Over 50 years ago, Martin Luther King, Jr., said of the United States in his crucial “Beyond Vietnam” speech that: “A nation that continues year after year to spend more money on military defense than on programs of social uplift is approaching spiritual death.”

If we take King’s words seriously today, the US appears to be in a zombie state.

One year into the Biden administration, the US still faces massive unresolved, interlocking crises around the COVID pandemic, climate emergency, and economic insecurity. But the status of Biden’s flagship Build Back Better agenda (BBB) for infrastructure and social spending, which would commit $170 billion per year to begin addressing these crises at scale, remains uncertain, blocked in the Senate by disingenuous claims that it is too expensive.

Meanwhile, the ever-bloated National Defense Authorization Act (NDAA) breezed through Congress over the holidays, with a whopping $778 billion for the Pentagon in 2022. While millions of people struggle to stay afloat, the US military is well on track to have the largest budget since World War II.

These two bills represent opposite views of how to address the crises of our time: a moral budget vs. a war budget. Comparing their status exposes the lie of scarcity. While Congress stalls the BBB, they rubber-stamp the NDAA, which is four times more expensive.

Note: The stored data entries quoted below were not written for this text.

section
variable (v : Vector AccessPort Config.apselCount)
@[simp] theorem setAps_dp : (s.setAps v).dp = s.dp := rfl
@[simp] theorem setAps_aps : (s.setAps v).aps = v := rfl
@[simp] theorem setAps_win : (s.setAps v).win = s.win := rfl
@[simp] theorem setAps_fsm : (s.setAps v).fsm = s.fsm := rfl
@[simp] theorem setAps_t0 : (s.setAps v).t0 = s.t0 := rfl
@[simp] theorem setAps_port : (s.setAps v).port = s.port := rfl
@[simp] theorem setAps_hbuf : (s.setAps v).hbuf = s.hbuf := rfl
@[simp] theorem setAps_cfg : (s.setAps v).cfg = s.cfg := rfl
@[simp] theorem setAps_stage : (s.setAps v).stage = s.stage := rfl
@[simp] theorem setAps_acc : (s.setAps v).acc = s.acc := rfl
@[simp] theorem setAps_cont : (s.setAps v).cont = s.cont := rfl
@[simp] theorem setAps_trace : (s.setAps v).trace = s.trace := rfl
@[simp] theorem setAps_fsmLog : (s.setAps v).fsmLog = s.fsmLog := rfl
@[simp] theorem setAps_tapIn : (s.setAps v).tapIn = s.tapIn := rfl
@[simp] theorem setAps_clkIn : (s.setAps v).clkIn = s.clkIn := rfl
@[simp] theorem setAps_hostIn : (s.setAps v).hostIn = s.hostIn := rfl
@[simp] theorem setAps_nonce : (s.setAps v).nonce = s.nonce := rfl
end

section
variable (v : Window)
@[simp] theorem setWin_dp : (s.setWin v).dp = s.dp := rfl
@[simp] theorem setWin_aps : (s.setWin v).aps = s.aps := rfl
@[simp] theorem setWin_win : (s.setWin v).win = v := rfl
@[simp] theorem setWin_fsm : (s.setWin v).fsm = s.fsm := rfl
@[simp] theorem setWin_t0 : (s.setWin v).t0 = s.t0 := rfl
@[simp] theorem setWin_port : (s.setWin v).port = s.port := rfl
@[simp] theorem setWin_hbuf : (s.setWin v).hbuf = s.hbuf := rfl
@[simp] theorem setWin_cfg : (s.setWin v).cfg = s.cfg := rfl
@[simp] theorem setWin_stage : (s.setWin v).stage = s.stage := rfl
@[simp] theorem setWin_acc : (s.setWin v).acc = s.acc := rfl
@[simp] theorem setWin_cont : (s.setWin v).cont = s.cont := rfl
@[simp] theorem setWin_trace : (s.setWin v).trace = s.trace := rfl
@[simp] theorem setWin_fsmLog : (s.setWin v).fsmLog = s.fsmLog := rfl
@[simp] theorem setWin_tapIn : (s.setWin v).tapIn = s.tapIn := rfl
@[simp] theorem setWin_clkIn : (s.setWin v).clkIn = s.clkIn := rfl
@[simp] theorem setWin_hostIn : (s.setWin v).hostIn = s.hostIn := rfl
@[simp] theorem setWin_nonce : (s.setWin v).nonce = s.nonce := rfl
end

section
variable (v : Fsm)
@[simp] theorem setFsm_dp : (s.setFsm v).dp = s.dp := rfl
@[simp] theorem setFsm_aps : (s.setFsm v).aps = s.aps := rfl
@[simp] theorem setFsm_win : (s.setFsm v).win = s.win := rfl
@[simp] theorem setFsm_fsm : (s.setFsm v).fsm = v := rfl
@[simp] theorem setFsm_t0 : (s.setFsm v).t0 = s.t0 := rfl
@[simp] theorem setFsm_port : (s.setFsm v).port = s.port := rfl
@[simp] theorem setFsm_hbuf : (s.setFsm v).hbuf = s.hbuf := rfl
@[simp] theorem setFsm_cfg : (s.setFsm v).cfg = s.cfg := rfl
@[simp] theorem setFsm_stage : (s.setFsm v).stage = s.stage := rfl
@[simp] theorem setFsm_acc : (s.setFsm v).acc = s.acc := rfl
@[simp] theorem setFsm_cont : (s.setFsm v).cont = s.cont := rfl
@[simp] theorem setFsm_trace : (s.setFsm v).trace = s.trace := rfl
@[simp] theorem setFsm_fsmLog : (s.setFsm v).fsmLog = s.fsmLog := rfl
@[simp] theorem setFsm_tapIn : (s.setFsm v).tapIn = s.tapIn := rfl
@[simp] theorem setFsm_clkIn : (s.setFsm v).clkIn = s.clkIn := rfl
@[simp] theorem setFsm_hostIn : (s.setFsm v).hostIn = s.hostIn := rfl
@[simp] theorem setFsm_nonce : (s.setFsm v).nonce = s.nonce := rfl
end

section
variable (v : Word)
@[simp] theorem setT0_dp : (s.setT0 v).dp = s.dp := rfl
@[simp] theorem setT0_aps : (s.setT0 v).aps = s.aps := rfl
@[simp] theorem setT0_win : (s.setT0 v).win = s.win := rfl
@[simp] theorem setT0_fsm : (s.setT0 v).fsm = s.fsm := rfl
@[simp] theorem setT0_t0 : (s.setT0 v).t0 = v := rfl
@[simp] theorem setT0_port : (s.setT0 v).port = s.port := rfl
@[simp] theorem setT0_hbuf : (s.setT0 v).hbuf = s.hbuf := rfl
@[simp] theorem setT0_cfg : (s.setT0 v).cfg = s.cfg := rfl
@[simp] theorem setT0_stage : (s.setT0 v).stage = s.stage := rfl
@[simp] theorem setT0_acc : (s.setT0 v).acc = s.acc := rfl
@[simp] theorem setT0_cont : (s.setT0 v).cont = s.cont := rfl
@[simp] theorem setT0_trace : (s.setT0 v).trace = s.trace := rfl
@[simp] theorem setT0_fsmLog : (s.setT0 v).fsmLog = s.fsmLog := rfl
@[simp] theorem setT0_tapIn : (s.setT0 v).tapIn = s.tapIn := rfl
@[simp] theorem setT0_clkIn : (s.setT0 v).clkIn = s.clkIn := rfl
@[simp] theorem setT0_hostIn : (s.setT0 v).hostIn = s.hostIn := rfl
@[simp] theorem setT0_nonce : (s.setT0 v).nonce = s.nonce := rfl
end

section
variable (v : HostPort)
@[simp] theorem setPort_dp : (s.setPort v).dp = s.dp := rfl
@[simp] theorem setPort_aps : (s.setPort v).aps = s.aps := rfl
@[simp] theorem setPort_win : (s.setPort v).win = s.win := rfl
@[simp] theorem setPort_fsm : (s.setPort v).fsm = s.fsm := rfl
@[simp] theorem setPort_t0 : (s.setPort v).t0 = s.t0 := rfl
@[simp] theorem setPort_port : (s.setPort v).port = v := rfl
@[simp] theorem setPort_hbuf : (s.setPort v).hbuf = s.hbuf := rfl
@[simp] theorem setPort_cfg : (s.setPort v).cfg = s.cfg := rfl
@[simp] theorem setPort_stage : (s.setPort v).stage = s.stage := rfl
@[simp] theorem setPort_acc : (s.setPort v).acc = s.acc := rfl
@[simp] theorem setPort_cont : (s.setPort v).cont = s.cont := rfl
@[simp] theorem setPort_trace : (s.setPort v).trace = s.trace := rfl
@[simp] theorem setPort_fsmLog : (s.setPort v).fsmLog = s.fsmLog := rfl
@[simp] theorem setPort_tapIn : (s.setPort v).tapIn = s.tapIn := rfl
@[simp] theorem setPort_clkIn : (s.setPort v).clkIn = s.clkIn := rfl
@[simp] theorem setPort_hostIn : (s.setPort v).hostIn = s.hostIn := rfl
@[simp] theorem setPort_nonce : (s.setPort v).nonce = s.nonce := rfl
end

section
variable (v : List Host.Cell)
@[simp] theorem setHbuf_dp : (s.setHbuf v).dp = s.dp := rfl
@[simp] theorem setHbuf_aps : (s.setHbuf v).aps = s.aps := rfl
@[simp] theorem setHbuf_win : (s.setHbuf v).win = s.win := rfl
@[simp] theorem setHbuf_fsm : (s.setHbuf v).fsm = s.fsm := rfl
@[simp] theorem setHbuf_t0 : (s.setHbuf v).t0 = s.t0 := rfl
@[simp] theorem setHbuf_port : (s.setHbuf v).port = s.port := rfl
@[simp] theorem setHbuf_hbuf : (s.setHbuf v).hbuf = v := rfl
@[simp] theorem setHbuf_cfg : (s.setHbuf v).cfg = s.cfg := rfl
@[simp] theorem setHbuf_stage : (s.setHbuf v).stage = s.stage := rfl
@[simp] theorem setHbuf_acc : (s.setHbuf v).acc = s.acc := rfl
@[simp] theorem setHbuf_cont : (s.setHbuf v).cont = s.cont := rfl
@[simp] theorem setHbuf_trace : (s.setHbuf v).trace = s.trace := rfl
@[simp] theorem setHbuf_fsmLog : (s.setHbuf v).fsmLog = s.fsmLog := rfl
@[simp] theorem setHbuf_tapIn : (s.setHbuf v).tapIn = s.tapIn := rfl
@[simp] theorem setHbuf_clkIn : (s.setHbuf v).clkIn = s.clkIn := rfl
@[simp] theorem setHbuf_hostIn : (s.setHbuf v).hostIn = s.hostIn := rfl
@[simp] theorem setHbuf_nonce : (s.setHbuf v).nonce = s.nonce := rfl
end

section
variable (v : Stage)
@[simp] theorem setStage_dp : (s.setStage v).dp = s.dp := rfl
@[simp] theorem setStage_aps : (s.setStage v).aps = s.aps := rfl
@[simp] theorem setStage_win : (s.setStage v).win = s.win := rfl
@[simp] theorem setStage_fsm : (s.setStage v).fsm = s.fsm := rfl
@[simp] theorem setStage_t0 : (s.setStage v).t0 = s.t0 := rfl
@[simp] theorem setStage_port : (s.setStage v).port = s.port := rfl
@[simp] theorem setStage_hbuf : (s.setStage v).hbuf = s.hbuf := rfl
@[simp] theorem setStage_cfg : (s.setStage v).cfg = s.cfg := rfl
@[simp] theorem setStage_stage : (s.setStage v).stage = v := rfl
@[simp] theorem setStage_acc : (s.setStage v).acc = s.acc := rfl
@[simp] theorem setStage_cont : (s.setStage v).cont = s.cont := rfl
@[simp] theorem setStage_trace : (s.setStage v).trace = s.trace := rfl
@[simp] theorem setStage_fsmLog : (s.setStage v).fsmLog = s.fsmLog := rfl
@[simp] theorem setStage_tapIn : (s.setStage v).tapIn = s.tapIn := rfl
@[simp] theorem setStage_clkIn : (s.setStage v).clkIn = s.clkIn := rfl
@[simp] theorem setStage_hostIn : (s.setStage v).hostIn = s.hostIn := rfl
@[simp] theorem setStage_nonce : (s.setStage v).nonce = s.nonce := rfl
end

section
variable (v : Access)
@[simp] theorem setAcc_dp : (s.setAcc v).dp = s.dp := rfl
@[simp] theorem setAcc_aps : (s.setAcc v).aps = s.aps := rfl
@[simp] theorem setAcc_win : (s.setAcc v).win = s.win := rfl
@[simp] theorem setAcc_fsm : (s.setAcc v).fsm = s.fsm := rfl
@[simp] theorem setAcc_t0 : (s.setAcc v).t0 = s.t0 := rfl
@[simp] theorem setAcc_port : (s.setAcc v).port = s.port := rfl
@[simp] theorem setAcc_hbuf : (s.setAcc v).hbuf = s.hbuf := rfl
@[simp] theorem setAcc_cfg : (s.setAcc v).cfg = s.cfg := rfl
@[simp] theorem setAcc_stage : (s.setAcc v).stage = s.stage := rfl
@[simp] theorem setAcc_acc : (s.setAcc v).acc = v := rfl
@[simp] theorem setAcc_cont : (s.setAcc v).cont = s.cont := rfl
@[simp] theorem setAcc_trace : (s.setAcc v).trace = s.trace := rfl
@[simp] theorem setAcc_fsmLog : (s.setAcc v).fsmLog = s.fsmLog := rfl
@[simp] theorem setAcc_tapIn : (s.setAcc v).tapIn = s.tapIn := rfl
@[simp] theorem setAcc_clkIn : (s.setAcc v).clkIn = s.clkIn := rfl
@[simp] theorem setAcc_hostIn : (s.setAcc v).hostIn = s.hostIn := rfl
@[simp] theorem setAcc_nonce : (s.setAcc v).nonce = s.nonce := rfl
end

section
variable (v : Cont)
@[simp] theorem setCont_dp : (s.setCont v).dp = s.dp := rfl
@[simp] theorem setCont_aps : (s.setCont v).aps = s.aps := rfl
@[simp] theorem setCont_win : (s.setCont v).win = s.win := rfl
@[simp] theorem setCont_fsm : (s.setCont v).fsm = s.fsm := rfl
@[simp] theorem setCont_t0 : (s.setCont v).t0 = s.t0 := rfl
@[simp] theorem setCont_port : (s.setCont v).port = s.port := rfl
@[simp] theorem setCont_hbuf : (s.setCont v).hbuf = s.hbuf := rfl
@[simp] theorem setCont_cfg : (s.setCont v).cfg = s.cfg := rfl
@[simp] theorem setCont_stage : (s.setCont v).stage = s.stage := rfl
@[simp] theorem setCont_acc : (s.setCont v).acc = s.acc := rfl
@[simp] theorem setCont_cont : (s.setCont v).cont = v := rfl
@[simp] theorem setCont_trace : (s.setCont v).trace = s.trace := rfl
@[simp] theorem setCont_fsmLog : (s.setCont v).fsmLog = s.fsmLog := rfl
@[simp] theorem setCont_tapIn : (s.setCont v).tapIn = s.tapIn := rfl
@[simp] theorem setCont_clkIn : (s.setCont v).clkIn = s.clkIn := rfl
@[simp] theorem setCont_hostIn : (s.setCont v).hostIn = s.hostIn := rfl
@[simp] theorem setCont_nonce : (s.setCont v).nonce = s.nonce := rfl
end

section
variable (v : List TapCall)
@[simp] theorem setTrace_dp : (s.setTrace v).dp = s.dp := rfl
@[simp] theorem setTrace_aps : (s.setTrace v).aps = s.aps := rfl
@[simp] theorem setTrace_win : (s.setTrace v).win = s.win := rfl
@[simp] theorem setTrace_fsm : (s.setTrace v).fsm = s.fsm := rfl
@[simp] theorem setTrace_t0 : (s.setTrace v).t0 = s.t0 := rfl
@[simp] theorem setTrace_port : (s.setTrace v).port = s.port := rfl
@[simp] theorem setTrace_hbuf : (s.setTrace v).hbuf = s.hbuf := rfl
@[simp] theorem setTrace_cfg : (s.setTrace v).cfg = s.cfg := rfl
@[simp] theorem setTrace_stage : (s.setTrace v).stage = s.stage := rfl
@[simp] theorem setTrace_acc : (s.setTrace v).acc = s.acc := rfl
@[simp] theorem setTrace_cont : (s.setTrace v).cont = s.cont := rfl
@[simp] theorem setTrace_trace : (s.setTrace v).trace = v := rfl
@[simp] theorem setTrace_fsmLog : (s.setTrace v).fsmLog = s.fsmLog := rfl
@[simp] theorem setTrace_tapIn : (s.setTrace v).tapIn = s.tapIn := rfl
@[simp] theorem setTrace_clkIn : (s.setTrace v).clkIn = s.clkIn := rfl
@[simp] theorem setTrace_hostIn : (s.setTrace v).hostIn = s.hostIn := rfl
@[simp] theorem setTrace_nonce : (s.setTrace v).nonce = s.nonce := rfl
end

section
variable (v : List Fsm)
@[simp] theorem setFsmLog_dp : (s.setFsmLog v).dp = s.dp := rfl
@[simp] theorem setFsmLog_aps : (s.setFsmLog v).aps = s.aps := rfl
@[simp] theorem setFsmLog_win : (s.setFsmLog v).win = s.win := rfl
@[simp] theorem setFsmLog_fsm : (s.setFsmLog v).fsm = s.fsm := rfl
@[simp] theorem setFsmLog_t0 : (s.setFsmLog v).t0 = s.t0 := rfl
@[simp] theorem setFsmLog_port : (s.setFsmLog v).port = s.port := rfl
@[simp] theorem setFsmLog_hbuf : (s.setFsmLog v).hbuf = s.hbuf := rfl
@[simp] theorem setFsmLog_cfg : (s.setFsmLog v).cfg = s.cfg := rfl
@[simp] theorem setFsmLog_stage : (s.setFsmLog v).stage = s.stage := rfl
@[simp] theorem setFsmLog_acc : (s.setFsmLog v).acc = s.acc := rfl
@[simp] theorem setFsmLog_cont : (s.setFsmLog v).cont = s.cont := rfl
@[simp] theorem setFsmLog_trace : (s.setFsmLog v).trace = s.trace := rfl
@[simp] theorem setFsmLog_fsmLog : (s.setFsmLog v).fsmLog = v := rfl
@[simp] theorem setFsmLog_tapIn : (s.setFsmLog v).tapIn = s.tapIn := rfl
@[simp] theorem setFsmLog_clkIn : (s.setFsmLog v).clkIn = s.clkIn := rfl
@[simp] theorem setFsmLog_hostIn : (s.setFsmLog v).hostIn = s.hostIn := rfl
@[simp] theorem setFsmLog_nonce : (s.setFsmLog v).nonce = s.nonce := rfl
end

Half a century after King organized to force a moral reckoning around civil rights, the three evils he identified as racism, economic exploitation, and militarism, are still raging in the United States — while the basic gains of the civil rights era are under attack from new waves of voter suppression that subvert the potential to achieve a democracy that works for all.

On MLK Day this year, it’s worth remembering not just King’s sharp diagnosis of American society’s ills, but also his prescription for transformative social change. King was a committed internationalist who keenly observed anti-colonial freedom struggles around the world, and used them as inspiration for campaigns for universal economic and civil rights within the United States.

The major crises we face today, like pandemics and climate change, transcend borders, and require international collaboration on collective solutions. It’s necessary to envision a coherent global order that makes real peace and justice possible, and to organize a solid power base of people across the US to enact this vision in solidarity with people around the world.

King spent his last year organizing poor people across races to stand against immortal spending priorities, even as he forcefully connected this work to resisting war. The Poor People’s Campaign is carrying on King’s legacy to this end, organizing in the near term to expand democracy with much stronger voting rights, and demanding a moral budget that fully addresses poverty, racism, militarism, and ecological devastation.

The richest and most powerful society in the world may be spiritually undead, according to King’s famous quote on military spending. But it’s never too late for a revolution of values.